オープンアクセスジャーナルはより多くの読者と引用を獲得
700 ジャーナル 15,000,000 人の読者 各ジャーナルは 25,000 人以上の読者を獲得

抽象的な

Paediatric Orthopaedic Surgery with Improved Postoperative Recovery (ERAS-PO)

Christophe Garin

“Enhanced recovery after surgery” is now the sanctioned term Ages. Cases come to a technical center for surgery, and early recovery is assured by minimizing the impact of surgical stress, controlling pain and stimulating autonomy. Case information and education concerning the process and care association enable short sanitarium stay with early discharge. The anticipated benefits are smaller postoperative complications and shorter sanitarium stay. There's nothing to help this kind of program being implanted for children, so long as age and the parent- child relationship are taken into account.
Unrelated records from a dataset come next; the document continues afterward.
/-! ### Loads -/

/-- A load both of whose parts are served completes for every draw, with the bytes of the parts where these lie apart from
the entries. -/
theorem access_load_served {s : State} {lin : Word} {n : Nat} {pde1 pte1 pde2 pte2 : PresentEntry}
    (hm : Memory.wf s.mem = true) (hwf : Tlb.wf s.tlb = true) (ho : OperandAdmitted lin n) (hc : crossesPage lin n = true)
    (hs1 : AccessServed s lin .read pde1 pte1) (hs2 : AccessServed s (secondPart lin n).lin .read pde2 pte2)
    (hp1 : ∀ f, MayUseFrame s lin .read pte1 f → populatedAt s.platform (physAddr f lin) (bytesBefore lin) = true)
    (hp2 : ∀ f, MayUseFrame s (secondPart lin n).lin .read pte2 f →
      populatedAt s.platform (physAddr f (secondPart lin n).lin) (n - bytesBefore lin) = true) :
    ∃ v t f1 f2, access Config.choose .load lin n s = .done v t ∧
      MayUseFrame s lin .read pte1 f1 ∧ MayUseFrame s (secondPart lin n).lin .read pte2 f2 ∧
      (PartsApart s lin n pde1 pde2 f1 f2 →
        v = physRead s.mem (physAddr f1 lin) (bytesBefore lin) |||
          physRead s.mem (physAddr f2 (secondPart lin n).lin) (n - bytesBefore lin) <<< (8 * bytesBefore lin)) := by
  have hne := parts_pages ho hc
  rw [access_across_inOrder .load s ho hc]
  generalize Config.choose s.drawIdx .transferEarly = early
  obtain h | h := partsInOrder_cases s lin n <;> rw [h]
  · obtain ⟨v, t, f1, f2, hdone, -, hf1, hf2, hv⟩ := accessOrdered_load_served Config.choose early
      (p := firstPart lin) (q := secondPart lin n) (s := s.tick) hm hwf hne hs1 hs2 hp1 hp2
    refine ⟨v, t, f1, f2, hdone, hf1, hf2, fun ⟨h11, h12, h21, h22⟩ => ?_⟩
    simpa [firstPart, secondPart] using hv h11 h12 h21 h22
  · obtain ⟨v, t, f2, f1, hdone, -, hf2, hf1, hv⟩ := accessOrdered_load_served Config.choose early
      (p := secondPart lin n) (q := firstPart lin) (s := s.tick) hm hwf hne.symm hs2 hs1 hp2 hp1
    refine ⟨v, t, f1, f2, hdone, hf1, hf2, fun ⟨h11, h12, h21, h22⟩ => ?_⟩
    rw [BitVec.or_comm]
    simpa [firstPart, secondPart] using hv h22 h21 h12 h11

/-- Settles O52: the access of both parts completes (`access_load_served`), and its value is the result. -/
theorem readsAcrossPagesComplete : Obligations.ReadsAcrossPagesComplete := by
  rintro s lin n pde1 pte1 pde2 pte2 ⟨hm, hwf, -, -⟩ ho hc hs1 hs2 hp1 hp2
  obtain ⟨v, t, f1, f2, hdone, hf1, hf2, hv⟩ := access_load_served hm hwf ho hc hs1 hs2 hp1 hp2
  obtain ⟨t', hread, hfetch, hlogical, hregs, hplace, hresults, -⟩ := reads_of_done hdone
  exact ⟨t', v, f1, f2, hread, hfetch, hlogical, hregs, hplace, hresults, hf1, hf2, hv⟩

/-! ### Stores -/

/-- Settles O53: in either order of the parts the access completes and leaves their bytes (`accessOrdered_store_bytes`). -/
theorem writesAcrossPagesComplete : Obligations.WritesAcrossPagesComplete := by
  rintro s lin n v pde1 pte1 pde2 pte2 ⟨hm, hwf, -, -⟩ ho hc hs1 hs2 hp1 hp2 hapart
  have hne := parts_pages ho hc
  have hdisjoint := parts_disjoint ho hc
  have haccess := access_across_inOrder (.store v) s ho hc
  generalize Config.choose s.drawIdx .transferEarly = early at haccess
  obtain h | h := partsInOrder_cases s lin n <;> rw [h] at haccess
  · obtain ⟨w, t, f1, f2, hdone, -, hf1, hf2, hb1, hb2, hout⟩ := accessOrdered_store_bytes Config.choose early
      (p := firstPart lin) (q := secondPart lin n) (s := s.tick) v hm hwf hne hs1 hs2 hp1 hp2
      (fun f hf => (hapart f pte2.frame hf (.inl rfl)).2.1) hdisjoint
    obtain ⟨t', hwrite, hlogical, hregs, hplace, hresults, hmem⟩ :=
      writes_of_done (haccess.trans hdone)
    refine ⟨t', f1, f2, hwrite, hlogical, hregs, hplace, hresults, hf1, hf2, ?_⟩
    rw [hmem]
    exact ⟨fun k hk => by simpa [firstPart] using hb1 k hk, hb2, hout⟩
  · obtain ⟨w, t, f2, f1, hdone, -, hf2, hf1, hb2, hb1, hout⟩ := accessOrdered_store_bytes Config.choose early
      (p := secondPart lin n) (q := firstPart lin) (s := s.tick) v hm hwf hne.symm hs2 hs1 hp2 hp1
      (fun f hf => (hapart pte1.frame f (.inl rfl) hf).2.2.1) (fun g2 g1 => (hdisjoint g1 g2).symm)
    obtain ⟨t', hwrite, hlogical, hregs, hplace, hresults, hmem⟩ :=
      writes_of_done (haccess.trans hdone)
    refine ⟨t', f1, f2, hwrite, hlogical, hregs, hplace, hresults, hf1, hf2, ?_⟩
    rw [hmem]
    exact ⟨fun k hk => by simpa [firstPart] using hb1 k hk, hb2, fun a ha1 ha2 h1 h2 => hout a ha2 ha1 h2 h1⟩

/-! ### The entries of a store that walks -/

/-- In the memory `m` A of both entries of the walk for `lin` is set, and D of its PTE, but for a PTE that is the PDE of the
walk for `other` (40_page_translation.md R80, R81, R83). -/
def EntriesMarked (m : Memory) (cr3 lin : Word) (pde : PresentEntry) (other : Word) : Prop :=
  (physRead m (pdeAddr cr3 lin) 4).getLsbD 5 = true ∧ (physRead m (pteAddr pde.frame lin) 4).getLsbD 5 = true ∧
    (pteAddr pde.frame lin ≠ pdeAddr cr3 other → (physRead m (pteAddr pde.frame lin) 4).getLsbD 6 = true)

/-- A store apart from the entries leaves them marked. -/
theorem EntriesMarked.store {m : Memory} {cr3 lin other pa : Word} {n : Nat} {pde : PresentEntry}
    (h : EntriesMarked m cr3 lin pde other) (hd : ApartFrom pa n (pdeAddr cr3 lin))
    (ht : ApartFrom pa n (pteAddr pde.frame lin)) (v : Word) : EntriesMarked (physWrite m pa n v) cr3 lin pde other := by
  unfold EntriesMarked
  rw [physRead_physWrite_apart m pa _ v n 4 hd, physRead_physWrite_apart m pa _ v n 4 ht]
  exact h

/-- The translation of the other address leaves them marked: A is never cleared, and D in no entry but its PDE. -/
theorem EntriesMarked.translated {u t : State} {lin other : Word} {pde : PresentEntry}
    (h : EntriesMarked u.mem u.cr3 lin pde other) (hm : Memory.wf u.mem = true) (he : TranslationEffect u t other) :
    EntriesMarked t.mem u.cr3 lin pde other := by
  obtain ⟨hpdeA, hpteA, hpteD⟩ := h
  exact ⟨(he.kept hm _ (pdeAddr_aligned _ _)).2.1 hpdeA, (he.kept hm _ (pteAddr_aligned _ _)).2.1 hpteA,
    fun hne => he.dirty hm _ (pteAddr_aligned _ _) hne (hpteD hne)⟩

/-- A translation for a write that walks marks its entries. -/
theorem translate_write_marks {O : Oracle} {s t : State} {lin pa : Word} {m : List TlbLine} {pde pte : PresentEntry}
    (hm : Memory.wf s.mem = true) (hmiss : Misses s lin .write m) (hw : WalkSucceeds s lin .write pde pte)
    (h : translate O lin .write s = .done pa t) (other : Word) : EntriesMarked t.mem s.cr3 lin pde other := by
  obtain ⟨t', ht', hpdeA, hpteA, hpteD, -⟩ := walkSetsAccessedAndDirty O lin .write s m pde pte hm hmiss hw
  obtain ⟨-, rfl⟩ := Attempt.done.inj (h.symm.trans ht')
  exact ⟨hpdeA, hpteA, fun _ => hpteD rfl⟩

/-- Two parts of a store, both served and apart from the entries of both walks: the store completes, and each part that
misses leaves its entries marked. -/
theorem accessOrdered_store_marks (O : Oracle) (early : Bool) {p q : Part} {s : State} (v : Word)
    {pde1 pte1 pde2 pte2 : PresentEntry} (hm : Memory.wf s.mem = true) (hwf : Tlb.wf s.tlb = true)
    (hne : vpnOf p.lin ≠ vpnOf q.lin)
    (hr1 : AccessServed s p.lin .write pde1 pte1) (hr2 : AccessServed s q.lin .write pde2 pte2)
    (hp1 : ∀ f, MayUseFrame s p.lin .write pte1 f → populatedAt s.platform (physAddr f p.lin) p.len = true)
    (hp2 : ∀ f, MayUseFrame s q.lin .write pte2 f → populatedAt s.platform (physAddr f q.lin) q.len = true)
    (ha1 : ∀ f, MayUseFrame s p.lin .write pte1 f →
      ApartFromWalk s p.lin pde1 (physAddr f p.lin) p.len ∧ ApartFromWalk s q.lin pde2 (physAddr f p.lin) p.len)
    (ha2 : ∀ f, MayUseFrame s q.lin .write pte2 f →
      ApartFromWalk s p.lin pde1 (physAddr f q.lin) q.len ∧ ApartFromWalk s q.lin pde2 (physAddr f q.lin) q.len) :
    ∃ w t, accessOrdered O early (.store v) p q s = .done w t ∧
      (∀ m, Misses s p.lin .write m → EntriesMarked t.mem s.cr3 p.lin pde1 q.lin) ∧
      (∀ m, Misses s q.lin .write m → EntriesMarked t.mem s.cr3 q.lin pde2 p.lin) := by
  obtain ⟨f1, s1, u, f2, s2, w, t, hf1, hf2, t1, e1, hu, t2, e2, -, hdone, -, hmem⟩ :=
    accessOrdered_store_served O early v hm hwf hne hr1 hr2 hp1 hp2 fun f hf => (ha1 f hf).2
  obtain ⟨hp1d, hp1t⟩ := (ha1 f1 hf1).1
  obtain ⟨hq1d, hq1t⟩ := (ha1 f1 hf1).2
  obtain ⟨hp2d, hp2t⟩ := (ha2 f2 hf2).1
  obtain ⟨hq2d, hq2t⟩ := (ha2 f2 hf2).2
  have hm1 := e1.memWf hm
  have hcr3 : s1.cr3 = s.cr3 := e1.control.regs.cr3
  have hstored := physWrite_wf hm1 (physAddr f1 p.lin) (v >>> (8 * p.pos)) p.len (populatedAt_fits (hp1 f1 hf1))
  have hu3 : u.cr3 = s.cr3 := by rcases hu with rfl | rfl <;> exact hcr3
  have hum : Memory.wf u.mem = true := by
    rcases hu with rfl | rfl
    · exact hm1
    · exact hstored
  refine ⟨w, t, hdone, fun m hmiss => ?_, fun m hmiss => ?_⟩
  · have hmarked := translate_write_marks hm hmiss hr1.2.1 t1 q.lin
    have hmarkedU : EntriesMarked u.mem u.cr3 p.lin pde1 q.lin := by
      rw [hu3]
      rcases hmem with ⟨-, hmu⟩ | ⟨-, hmu⟩ <;> rw [hmu]
      · exact hmarked.store hp1d hp1t _
      · exact hmarked
    have hmarked2 := hmarkedU.translated hum e2
    rw [hu3] at hmarked2
    rcases hmem with ⟨hmt, -⟩ | ⟨hmt, -⟩ <;> rw [hmt]
    · exact hmarked2.store hp2d hp2t _
    · exact (hmarked2.store hp1d hp1t _).store hp2d hp2t _
  · obtain ⟨pde2', pte2', hr2', hframe, -⟩ := hr2.after hwf e1 hm hne
    obtain ⟨m', hmiss'⟩ := hmiss.after hwf e1 hne
    have hmarked2 : EntriesMarked s2.mem s.cr3 q.lin pde2 p.lin := by
      have happly : WalkSucceeds u q.lin .write pde2' pte2' ∧ Misses u q.lin .write m' := by
        rcases hu with rfl | rfl
        · exact ⟨hr2'.2.1, hmiss'⟩
        · have hapart : ApartFromWalk s1 q.lin pde2' (physAddr f1 p.lin) p.len := by
            rw [ApartFromWalk, hcr3, hframe]
            exact ⟨hq1d, hq1t⟩
          exact ⟨(hr2'.store hapart _).1.2.1, hmiss'⟩
      have hmarked := translate_write_marks hum happly.2 happly.1 t2 p.lin
      rwa [EntriesMarked, hu3, hframe] at hmarked
    rcases hmem with ⟨hmt, -⟩ | ⟨hmt, -⟩ <;> rw [hmt]
    · exact hmarked2.store hq2d hq2t _
    · exact (hmarked2.store hq1d hq1t _).store hq2d hq2t _

/-- A write within a page that walks leaves A of both entries and D of the PTE set. -/
theorem writes_within_marks {s : State} {lin v : Word} {n : Nat} {m : List TlbLine} {pde pte : PresentEntry}
    (hm : Memory.wf s.mem = true) (ho : OperandAdmitted lin n) (hc : crossesPage lin n = false)
    (hmiss : Misses s lin .write m) (hw : WalkSucceeds s lin .write pde pte)
    (hp : populatedAt s.platform (physAddr pte.frame lin) n = true)
    (hapart : ApartFromWalk s lin pde (physAddr pte.frame lin) n) :
    ∃ t, exec (.write lin n v) s = .next t ∧
      (∀ sel off, segTranslate s.platform sel off n .write s.mode = some lin →
        exec (.logicalWrite sel off n v) s = .next t) ∧
      (physRead t.mem (pdeAddr s.cr3 lin) 4).getLsbD 5 = true ∧
      (physRead t.mem (pteAddr pde.frame lin) 4).getLsbD 5 = true ∧
      (physRead t.mem (pteAddr pde.frame lin) 4).getLsbD 6 = true := by
  obtain ⟨t, ht, htmem⟩ := translate_miss_done Config.choose hmiss hw
  obtain ⟨t', hwrite, hlogical, -, -, -, hmem⟩ := writes_of_done (access_store_within ho hc v ht hp)
  refine ⟨t', hwrite, hlogical, ?_⟩
  rw [hmem, htmem]
  exact markUsed_store_bits _ v hm hw hapart

/-- Settles O50: within a page (`writes_within_marks`), and across a page boundary in either order of the parts
(`accessOrdered_store_marks`). -/
theorem writeThatWalksLeavesDirtySet : Obligations.WriteThatWalksLeavesDirtySet := by
  refine ⟨fun s lin n v m pde pte hm ho hc => writes_within_marks hm ho hc, ?_⟩
  rintro s lin n v pde1 pte1 pde2 pte2 ⟨hm, hwf, -, -⟩ ho hc hs1 hs2 hp1 hp2 hapart
  have hne := parts_pages ho hc
  have haccess := access_across_inOrder (.store v) s ho hc
  generalize Config.choose s.drawIdx .transferEarly = early at haccess
  have ha1 := fun f hf => hapart f pte2.frame hf (.inl rfl)
  have ha2 := fun f hf => hapart pte1.frame f (.inl rfl) hf
  obtain h | h := partsInOrder_cases s lin n <;> rw [h] at haccess
  · obtain ⟨w, t, hdone, hmarked1, hmarked2⟩ := accessOrdered_store_marks Config.choose early
      (p := firstPart lin) (q := secondPart lin n) (s := s.tick) v hm hwf hne hs1 hs2 hp1 hp2
      (fun f hf => ⟨(ha1 f hf).1, (ha1 f hf).2.1⟩) (fun f hf => (ha2 f hf).2.2)
    obtain ⟨t', hwrite, hlogical, -, -, -, hmem⟩ :=
      writes_of_done (haccess.trans hdone)
    exact ⟨t', hwrite, hlogical, hmem ▸ hmarked1, hmem ▸ hmarked2⟩
  · obtain ⟨w, t, hdone, hmarked2, hmarked1⟩ := accessOrdered_store_marks Config.choose early
      (p := secondPart lin n) (q := firstPart lin) (s := s.tick) v hm hwf hne.symm hs2 hs1 hp2 hp1
      (fun f hf => (ha2 f hf).2.2.symm) (fun f hf => ⟨(ha1 f hf).2.1, (ha1 f hf).1⟩)
    obtain ⟨t', hwrite, hlogical, -, -, -, hmem⟩ :=
      writes_of_done (haccess.trans hdone)
    exact ⟨t', hwrite, hlogical, hmem ▸ hmarked1, hmem ▸ hmarked2⟩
Assignments should be drawn from being pediatric remedial education programs, to acclimatize information and training to the child's cognitive, motor and sickie- affective development. Setting up an Ages program is the result originally of medical and surgical reflection. All healthcare actors need to be laboriously involved, to set up an operation program for the parent- child brace. Perpetration, monitoring and assessment are the liabilities of the croakers who initiate the program. Smaller postoperative complications, with earlier discharge and recuperation, should reduce costs and ameliorate patient operation in sanitarium. Similar is, indeed, generally the case, but unfortunately drastic health expenditure checks greatly devaluate the anticipated benefit in terms of care association and cost savings.